In this chapter, we will understand world level analysis in Natural Language Processing.

Regular Expressions

A regular expression (RE) is a language for specifying text search strings. RE helps us to match or find other strings or sets of strings, using a specialized syntax held in a pattern. Regular expressions are used to search texts in UNIX as well as in MS WORD in identical way. We have various search engines using a number of RE features.

Properties of Regular Expressions

Followings are some of the important properties of RE −

American Mathematician Stephen Cole Kleene formalized the Regular Expression language.
RE is a formula in a special language, which can be used for specifying simple classes of strings, a sequence of symbols. In other words, we can say that RE is an algebraic notation for characterizing a set of strings.
Regular expression requires two things, one is the pattern that we wish to search and other is a corpus of text from which we need to search.

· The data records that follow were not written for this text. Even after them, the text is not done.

@[simp] theorem setRd_pending (t p rd : Nat) (v : DWord) : (setRd s t p rd v).pending = s.pending := rfl
@[simp] theorem setRd_now (t p rd : Nat) (v : DWord) : (setRd s t p rd v).now = s.now := rfl
@[simp] theorem setRd_epochOff (t p rd : Nat) (v : DWord) : (setRd s t p rd v).epochOff = s.epochOff := rfl
@[simp] theorem setRd_part (t p rd : Nat) (v : DWord) : (setRd s t p rd v).part = s.part := rfl
@[simp] theorem setRd_out (t p rd : Nat) (v : DWord) : (setRd s t p rd v).out = s.out := rfl
@[simp] theorem setRd_free (t p rd : Nat) (v : DWord) : (setRd s t p rd v).free = s.free := rfl
@[simp] theorem setRd_mem (t p rd : Nat) (v : DWord) : (setRd s t p rd v).mem = s.mem := rfl
@[simp] theorem setRd_cells (t p rd : Nat) (v : DWord) : (setRd s t p rd v).cells = s.cells := rfl
@[simp] theorem setRd_badRows (t p rd : Nat) (v : DWord) : (setRd s t p rd v).badRows = s.badRows := rfl
@[simp] theorem setRd_fusedTiles (t p rd : Nat) (v : DWord) : (setRd s t p rd v).fusedTiles = s.fusedTiles := rfl
@[simp] theorem setRd_retiredTiles (t p rd : Nat) (v : DWord) : (setRd s t p rd v).retiredTiles = s.retiredTiles := rfl
@[simp] theorem setRd_pendingTiles (t p rd : Nat) (v : DWord) : (setRd s t p rd v).pendingTiles = s.pendingTiles := rfl
@[simp] theorem setRd_guestSites (t p rd : Nat) (v : DWord) : (setRd s t p rd v).guestSites = s.guestSites := rfl
@[simp] theorem setRd_baseSync (t p rd : Nat) (v : DWord) : (setRd s t p rd v).baseSync = s.baseSync := rfl
@[simp] theorem setRd_dict (t p rd : Nat) (v : DWord) : (setRd s t p rd v).dict = s.dict := rfl
@[simp] theorem setRd_blobs (t p rd : Nat) (v : DWord) : (setRd s t p rd v).blobs = s.blobs := rfl
@[simp] theorem setRd_injections (t p rd : Nat) (v : DWord) : (setRd s t p rd v).injections = s.injections := rfl
@[simp] theorem setRd_tested (t p rd : Nat) (v : DWord) : (setRd s t p rd v).tested = s.tested := rfl
@[simp] theorem setRd_log (t p rd : Nat) (v : DWord) : (setRd s t p rd v).log = s.log := rfl
@[simp] theorem setRd_ops (t p rd : Nat) (v : DWord) : (setRd s t p rd v).ops = s.ops := rfl
@[simp] theorem setRd_mantle (t p rd : Nat) (v : DWord) : (setRd s t p rd v).mantle = s.mantle := rfl
@[simp] theorem setRd_bas (t p rd : Nat) (v : DWord) : (setRd s t p rd v).bas = s.bas := rfl
@[simp] theorem setRd_col (t p rd : Nat) (v : DWord) : (setRd s t p rd v).col = s.col := rfl
@[simp] theorem setRd_hem (t p rd : Nat) (v : DWord) : (setRd s t p rd v).hem = s.hem := rfl
@[simp] theorem setRd_fab (t p rd : Nat) (v : DWord) : (setRd s t p rd v).fab = s.fab := rfl
@[simp] theorem setRd_adm (t p rd : Nat) (v : DWord) : (setRd s t p rd v).adm = s.adm := rfl
@[simp] theorem setRd_clk (t p rd : Nat) (v : DWord) : (setRd s t p rd v).clk = s.clk := rfl
@[simp] theorem setRd_pow (t p rd : Nat) (v : DWord) : (setRd s t p rd v).pow = s.pow := rfl
@[simp] theorem setRd_cal (t p rd : Nat) (v : DWord) : (setRd s t p rd v).cal = s.cal := rfl
@[simp] theorem setRd_las (t p rd : Nat) (v : DWord) : (setRd s t p rd v).las = s.las := rfl
@[simp] theorem setRd_fc (t p rd : Nat) (v : DWord) : (setRd s t p rd v).fc = s.fc := rfl
@[simp] theorem setRd_boot (t p rd : Nat) (v : DWord) : (setRd s t p rd v).boot = s.boot := rfl
@[simp] theorem setRd_host (t p rd : Nat) (v : DWord) : (setRd s t p rd v).host = s.host := rfl

@[simp] theorem raiseExc_pending (t p : Nat) (e : Exc) : (raiseExc s t p e).pending = s.pending := rfl
@[simp] theorem raiseExc_now (t p : Nat) (e : Exc) : (raiseExc s t p e).now = s.now := rfl
@[simp] theorem raiseExc_epochOff (t p : Nat) (e : Exc) : (raiseExc s t p e).epochOff = s.epochOff := rfl
@[simp] theorem raiseExc_part (t p : Nat) (e : Exc) : (raiseExc s t p e).part = s.part := rfl
@[simp] theorem raiseExc_out (t p : Nat) (e : Exc) : (raiseExc s t p e).out = s.out := rfl
@[simp] theorem raiseExc_free (t p : Nat) (e : Exc) : (raiseExc s t p e).free = s.free := rfl
@[simp] theorem raiseExc_mem (t p : Nat) (e : Exc) : (raiseExc s t p e).mem = s.mem := rfl
@[simp] theorem raiseExc_cells (t p : Nat) (e : Exc) : (raiseExc s t p e).cells = s.cells := rfl
@[simp] theorem raiseExc_badRows (t p : Nat) (e : Exc) : (raiseExc s t p e).badRows = s.badRows := rfl
@[simp] theorem raiseExc_fusedTiles (t p : Nat) (e : Exc) : (raiseExc s t p e).fusedTiles = s.fusedTiles := rfl
@[simp] theorem raiseExc_retiredTiles (t p : Nat) (e : Exc) : (raiseExc s t p e).retiredTiles = s.retiredTiles := rfl
@[simp] theorem raiseExc_pendingTiles (t p : Nat) (e : Exc) : (raiseExc s t p e).pendingTiles = s.pendingTiles := rfl
@[simp] theorem raiseExc_guestSites (t p : Nat) (e : Exc) : (raiseExc s t p e).guestSites = s.guestSites := rfl
@[simp] theorem raiseExc_baseSync (t p : Nat) (e : Exc) : (raiseExc s t p e).baseSync = s.baseSync := rfl
@[simp] theorem raiseExc_dict (t p : Nat) (e : Exc) : (raiseExc s t p e).dict = s.dict := rfl
@[simp] theorem raiseExc_blobs (t p : Nat) (e : Exc) : (raiseExc s t p e).blobs = s.blobs := rfl
@[simp] theorem raiseExc_injections (t p : Nat) (e : Exc) : (raiseExc s t p e).injections = s.injections := rfl
@[simp] theorem raiseExc_tested (t p : Nat) (e : Exc) : (raiseExc s t p e).tested = s.tested := rfl
@[simp] theorem raiseExc_log (t p : Nat) (e : Exc) : (raiseExc s t p e).log = s.log := rfl
@[simp] theorem raiseExc_ops (t p : Nat) (e : Exc) : (raiseExc s t p e).ops = s.ops := rfl
@[simp] theorem raiseExc_mantle (t p : Nat) (e : Exc) : (raiseExc s t p e).mantle = s.mantle := rfl
@[simp] theorem raiseExc_bas (t p : Nat) (e : Exc) : (raiseExc s t p e).bas = s.bas := rfl
@[simp] theorem raiseExc_col (t p : Nat) (e : Exc) : (raiseExc s t p e).col = s.col := rfl
@[simp] theorem raiseExc_hem (t p : Nat) (e : Exc) : (raiseExc s t p e).hem = s.hem := rfl
@[simp] theorem raiseExc_fab (t p : Nat) (e : Exc) : (raiseExc s t p e).fab = s.fab := rfl
@[simp] theorem raiseExc_adm (t p : Nat) (e : Exc) : (raiseExc s t p e).adm = s.adm := rfl
@[simp] theorem raiseExc_clk (t p : Nat) (e : Exc) : (raiseExc s t p e).clk = s.clk := rfl
@[simp] theorem raiseExc_pow (t p : Nat) (e : Exc) : (raiseExc s t p e).pow = s.pow := rfl
@[simp] theorem raiseExc_cal (t p : Nat) (e : Exc) : (raiseExc s t p e).cal = s.cal := rfl
@[simp] theorem raiseExc_las (t p : Nat) (e : Exc) : (raiseExc s t p e).las = s.las := rfl
@[simp] theorem raiseExc_fc (t p : Nat) (e : Exc) : (raiseExc s t p e).fc = s.fc := rfl
@[simp] theorem raiseExc_boot (t p : Nat) (e : Exc) : (raiseExc s t p e).boot = s.boot := rfl
@[simp] theorem raiseExc_host (t p : Nat) (e : Exc) : (raiseExc s t p e).host = s.host := rfl

@[simp] theorem clearExc_pending (t p : Nat) : (clearExc s t p).pending = s.pending := rfl
@[simp] theorem clearExc_now (t p : Nat) : (clearExc s t p).now = s.now := rfl
@[simp] theorem clearExc_epochOff (t p : Nat) : (clearExc s t p).epochOff = s.epochOff := rfl
@[simp] theorem clearExc_part (t p : Nat) : (clearExc s t p).part = s.part := rfl
@[simp] theorem clearExc_out (t p : Nat) : (clearExc s t p).out = s.out := rfl
@[simp] theorem clearExc_free (t p : Nat) : (clearExc s t p).free = s.free := rfl
@[simp] theorem clearExc_mem (t p : Nat) : (clearExc s t p).mem = s.mem := rfl
@[simp] theorem clearExc_cells (t p : Nat) : (clearExc s t p).cells = s.cells := rfl
@[simp] theorem clearExc_badRows (t p : Nat) : (clearExc s t p).badRows = s.badRows := rfl
@[simp] theorem clearExc_fusedTiles (t p : Nat) : (clearExc s t p).fusedTiles = s.fusedTiles := rfl
@[simp] theorem clearExc_retiredTiles (t p : Nat) : (clearExc s t p).retiredTiles = s.retiredTiles := rfl
@[simp] theorem clearExc_pendingTiles (t p : Nat) : (clearExc s t p).pendingTiles = s.pendingTiles := rfl
@[simp] theorem clearExc_guestSites (t p : Nat) : (clearExc s t p).guestSites = s.guestSites := rfl
@[simp] theorem clearExc_baseSync (t p : Nat) : (clearExc s t p).baseSync = s.baseSync := rfl
@[simp] theorem clearExc_dict (t p : Nat) : (clearExc s t p).dict = s.dict := rfl
@[simp] theorem clearExc_blobs (t p : Nat) : (clearExc s t p).blobs = s.blobs := rfl
@[simp] theorem clearExc_injections (t p : Nat) : (clearExc s t p).injections = s.injections := rfl
@[simp] theorem clearExc_tested (t p : Nat) : (clearExc s t p).tested = s.tested := rfl
@[simp] theorem clearExc_log (t p : Nat) : (clearExc s t p).log = s.log := rfl
@[simp] theorem clearExc_ops (t p : Nat) : (clearExc s t p).ops = s.ops := rfl
@[simp] theorem clearExc_mantle (t p : Nat) : (clearExc s t p).mantle = s.mantle := rfl
@[simp] theorem clearExc_bas (t p : Nat) : (clearExc s t p).bas = s.bas := rfl
@[simp] theorem clearExc_col (t p : Nat) : (clearExc s t p).col = s.col := rfl
@[simp] theorem clearExc_hem (t p : Nat) : (clearExc s t p).hem = s.hem := rfl
@[simp] theorem clearExc_fab (t p : Nat) : (clearExc s t p).fab = s.fab := rfl
@[simp] theorem clearExc_adm (t p : Nat) : (clearExc s t p).adm = s.adm := rfl
@[simp] theorem clearExc_clk (t p : Nat) : (clearExc s t p).clk = s.clk := rfl
@[simp] theorem clearExc_pow (t p : Nat) : (clearExc s t p).pow = s.pow := rfl
@[simp] theorem clearExc_cal (t p : Nat) : (clearExc s t p).cal = s.cal := rfl
@[simp] theorem clearExc_las (t p : Nat) : (clearExc s t p).las = s.las := rfl
@[simp] theorem clearExc_fc (t p : Nat) : (clearExc s t p).fc = s.fc := rfl
@[simp] theorem clearExc_boot (t p : Nat) : (clearExc s t p).boot = s.boot := rfl
@[simp] theorem clearExc_host (t p : Nat) : (clearExc s t p).host = s.host := rfl

@[simp] theorem setCoreQueue_pending (t k p : Nat) (q : List QDesc) : (setCoreQueue s t k p q).pending = s.pending := rfl
@[simp] theorem setCoreQueue_now (t k p : Nat) (q : List QDesc) : (setCoreQueue s t k p q).now = s.now := rfl
@[simp] theorem setCoreQueue_epochOff (t k p : Nat) (q : List QDesc) : (setCoreQueue s t k p q).epochOff = s.epochOff := rfl
@[simp] theorem setCoreQueue_part (t k p : Nat) (q : List QDesc) : (setCoreQueue s t k p q).part = s.part := rfl
@[simp] theorem setCoreQueue_out (t k p : Nat) (q : List QDesc) : (setCoreQueue s t k p q).out = s.out := rfl
@[simp] theorem setCoreQueue_free (t k p : Nat) (q : List QDesc) : (setCoreQueue s t k p q).free = s.free := rfl
@[simp] theorem setCoreQueue_mem (t k p : Nat) (q : List QDesc) : (setCoreQueue s t k p q).mem = s.mem := rfl
@[simp] theorem setCoreQueue_cells (t k p : Nat) (q : List QDesc) : (setCoreQueue s t k p q).cells = s.cells := rfl
@[simp] theorem setCoreQueue_badRows (t k p : Nat) (q : List QDesc) : (setCoreQueue s t k p q).badRows = s.badRows := rfl
@[simp] theorem setCoreQueue_fusedTiles (t k p : Nat) (q : List QDesc) : (setCoreQueue s t k p q).fusedTiles = s.fusedTiles := rfl
@[simp] theorem setCoreQueue_retiredTiles (t k p : Nat) (q : List QDesc) : (setCoreQueue s t k p q).retiredTiles = s.retiredTiles := rfl
@[simp] theorem setCoreQueue_pendingTiles (t k p : Nat) (q : List QDesc) : (setCoreQueue s t k p q).pendingTiles = s.pendingTiles := rfl
@[simp] theorem setCoreQueue_guestSites (t k p : Nat) (q : List QDesc) : (setCoreQueue s t k p q).guestSites = s.guestSites := rfl
@[simp] theorem setCoreQueue_baseSync (t k p : Nat) (q : List QDesc) : (setCoreQueue s t k p q).baseSync = s.baseSync := rfl
@[simp] theorem setCoreQueue_dict (t k p : Nat) (q : List QDesc) : (setCoreQueue s t k p q).dict = s.dict := rfl
@[simp] theorem setCoreQueue_blobs (t k p : Nat) (q : List QDesc) : (setCoreQueue s t k p q).blobs = s.blobs := rfl
@[simp] theorem setCoreQueue_injections (t k p : Nat) (q : List QDesc) : (setCoreQueue s t k p q).injections = s.injections := rfl
@[simp] theorem setCoreQueue_tested (t k p : Nat) (q : List QDesc) : (setCoreQueue s t k p q).tested = s.tested := rfl
@[simp] theorem setCoreQueue_log (t k p : Nat) (q : List QDesc) : (setCoreQueue s t k p q).log = s.log := rfl
@[simp] theorem setCoreQueue_ops (t k p : Nat) (q : List QDesc) : (setCoreQueue s t k p q).ops = s.ops := rfl
@[simp] theorem setCoreQueue_mantle (t k p : Nat) (q : List QDesc) : (setCoreQueue s t k p q).mantle = s.mantle := rfl
@[simp] theorem setCoreQueue_bas (t k p : Nat) (q : List QDesc) : (setCoreQueue s t k p q).bas = s.bas := rfl
@[simp] theorem setCoreQueue_col (t k p : Nat) (q : List QDesc) : (setCoreQueue s t k p q).col = s.col := rfl
@[simp] theorem setCoreQueue_hem (t k p : Nat) (q : List QDesc) : (setCoreQueue s t k p q).hem = s.hem := rfl
@[simp] theorem setCoreQueue_fab (t k p : Nat) (q : List QDesc) : (setCoreQueue s t k p q).fab = s.fab := rfl
@[simp] theorem setCoreQueue_adm (t k p : Nat) (q : List QDesc) : (setCoreQueue s t k p q).adm = s.adm := rfl
@[simp] theorem setCoreQueue_clk (t k p : Nat) (q : List QDesc) : (setCoreQueue s t k p q).clk = s.clk := rfl
@[simp] theorem setCoreQueue_pow (t k p : Nat) (q : List QDesc) : (setCoreQueue s t k p q).pow = s.pow := rfl
@[simp] theorem setCoreQueue_cal (t k p : Nat) (q : List QDesc) : (setCoreQueue s t k p q).cal = s.cal := rfl
@[simp] theorem setCoreQueue_las (t k p : Nat) (q : List QDesc) : (setCoreQueue s t k p q).las = s.las := rfl
@[simp] theorem setCoreQueue_fc (t k p : Nat) (q : List QDesc) : (setCoreQueue s t k p q).fc = s.fc := rfl
@[simp] theorem setCoreQueue_boot (t k p : Nat) (q : List QDesc) : (setCoreQueue s t k p q).boot = s.boot := rfl
@[simp] theorem setCoreQueue_host (t k p : Nat) (q : List QDesc) : (setCoreQueue s t k p q).host = s.host := rfl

Mathematically, A Regular Expression can be defined as follows −

ε is a Regular Expression, which indicates that the language is having an empty string.
φ is a Regular Expression which denotes that it is an empty language.
If X and Y are Regular Expressions, then
- X, Y
- X.Y(Concatenation of XY)
- X+Y (Union of X and Y)
- X*, Y* (Kleen Closure of X and Y)

are also regular expressions.

If a string is derived from above rules then that would also be a regular expression.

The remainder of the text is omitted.